Collected data:
————————

/-- CSI_PACKET_RX (R412 to R417). -/
def csiPacket (c : Nat) (pk : CsiPacket) (s : State) : State :=
  if ¬s.is CAM_CTL.EN c then s
  else
    let n := (activeSet s c).exposures
    let n := (s.camPort c).groups.foldl (fun m g => max m g.exps.length) n
    let vc := s.get CAM_CTL.VC c
    let taken (ch : Nat) : Bool := vc ≤ ch && ch < vc + n
    camShow c <| match pk with
    | .badHeader => s.count CAM_ECC_ERR.COUNT c
    | .short ch dt field =>
      let e := ch.toNat - vc
      if !taken ch.toNat then camDiscard c s
      else if dt = 0x00 then (if e = 0 then startGroup c field.toNat s else joinGroup c e s)
      else if dt = 0x01 then (if channelOpen s c e then endOpen c e true s else camDiscard c s)
      else if dt = 0x02 ∨ dt = 0x03 then s
      else camDiscard c s
    | .long ch dt px crcOk =>
      let e := ch.toNat - vc
      if !taken ch.toNat ∨ dt.toNat ≠ s.get CAM_CTL.DT c then camDiscard c s
      else match openGroup (s.camPort c).groups e with
        | some g => takeLine c e (px.map fun v => v.toNat) crcOk g s
        | none => if (openGroup (s.camPort c).dropped e).isSome then s else camDiscard c s

/-- CAM_FRAME_TIMEOUT (Table 15.2): no packet on the channel for FRAME_TO ms. -/
def frameTimeout (c e : Nat) (s : State) : State :=
  if s.is CAM_CTL.EN c then camShow c (endOpen c e false s) else s

/-! ### The pipeline's turn (R421, R423, R424) -/

/-- The raw lines i of a group's exposures, if each is in the FIFO or given up. -/
def readyLine (c : Nat) (g : CamGroup) : Option (List (List Nat)) :=
  let i := g.merged.length
  let p := groupSet c g
  let line (e : Nat) : Option (List Nat) :=
    if g.missing.contains (e, i) then some (fillLine p)
    else (g.fifo.find? fun f => f.1 = e && f.2.1 = i).map fun f => f.2.2
  if i < p.height then (List.range g.exps.length).mapM line else none

/-- The port that the round robin serves next, with its group and the raw lines. -/
def nextReady (s : State) : Option (Nat × CamGroup × List (List Nat)) :=
  let order := [1, 2, 3, 4].map fun d => (s.cam.turn + d) % 4
  order.findSome? fun c => match (s.camPort c).groups with
    | g :: _ => (readyLine c g).map fun r => (c, g, r)
    | [] => none

/-- Slots that a group of the port begins to write hold no posted group any more (R432). -/
def overwriteSlot (c slot : Nat) (s : State) : State :=
  let p := s.camPort c
  s.setCamPort c { p with waiting := p.waiting.map fun w => if w.slot = slot then { w with late := true } else w }

/-- ISP_LINE_PROCESSED (R421): one merged line, and what leaves reconstruction with it. -/
def ispLine (s : State) : State :=
  match nextReady s with
  | none => s
  | some (c, g, raws) =>
    let p := groupSet c g
    let i := g.merged.length
    let g := { g with
      merged := g.merged ++ [fixDefects p i (mergeLine p raws)]
      fifo := g.fifo.filter fun f => f.2.1 ≠ i }
    let s := putGroup c g { s with cam := { s.cam with turn := c } }
    let slot := (s.camPort c).posted % p.slots
    let outs := if i + 1 = p.height then (if p.height = 2 then [0, 1] else [i - 2, i - 1, i]) else if 2 ≤ i then [i - 2] else []
    let s := if outs.contains 0 then overwriteSlot c slot s else s
    camShow c (tryPost c (each (putLine p slot g.merged) outs s))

————————

Reproduce word for word the lines of the records above, beginning at the first and ending with the line where "let order := [1, 2, 3, 4].map" appears, and nothing past it.

/-- CSI_PACKET_RX (R412 to R417). -/
def csiPacket (c : Nat) (pk : CsiPacket) (s : State) : State :=
  if ¬s.is CAM_CTL.EN c then s
  else
    let n := (activeSet s c).exposures
    let n := (s.camPort c).groups.foldl (fun m g => max m g.exps.length) n
    let vc := s.get CAM_CTL.VC c
    let taken (ch : Nat) : Bool := vc ≤ ch && ch < vc + n
    camShow c <| match pk with
    | .badHeader => s.count CAM_ECC_ERR.COUNT c
    | .short ch dt field =>
      let e := ch.toNat - vc
      if !taken ch.toNat then camDiscard c s
      else if dt = 0x00 then (if e = 0 then startGroup c field.toNat s else joinGroup c e s)
      else if dt = 0x01 then (if channelOpen s c e then endOpen c e true s else camDiscard c s)
      else if dt = 0x02 ∨ dt = 0x03 then s
      else camDiscard c s
    | .long ch dt px crcOk =>
      let e := ch.toNat - vc
      if !taken ch.toNat ∨ dt.toNat ≠ s.get CAM_CTL.DT c then camDiscard c s
      else match openGroup (s.camPort c).groups e with
        | some g => takeLine c e (px.map fun v => v.toNat) crcOk g s
        | none => if (openGroup (s.camPort c).dropped e).isSome then s else camDiscard c s

/-- CAM_FRAME_TIMEOUT (Table 15.2): no packet on the channel for FRAME_TO ms. -/
def frameTimeout (c e : Nat) (s : State) : State :=
  if s.is CAM_CTL.EN c then camShow c (endOpen c e false s) else s

/-! ### The pipeline's turn (R421, R423, R424) -/

/-- The raw lines i of a group's exposures, if each is in the FIFO or given up. -/
def readyLine (c : Nat) (g : CamGroup) : Option (List (List Nat)) :=
  let i := g.merged.length
  let p := groupSet c g
  let line (e : Nat) : Option (List Nat) :=
    if g.missing.contains (e, i) then some (fillLine p)
    else (g.fifo.find? fun f => f.1 = e && f.2.1 = i).map fun f => f.2.2
  if i < p.height then (List.range g.exps.length).mapM line else none

/-- The port that the round robin serves next, with its group and the raw lines. -/
def nextReady (s : State) : Option (Nat × CamGroup × List (List Nat)) :=
  let order := [1, 2, 3, 4].map fun d => (s.cam.turn + d) % 4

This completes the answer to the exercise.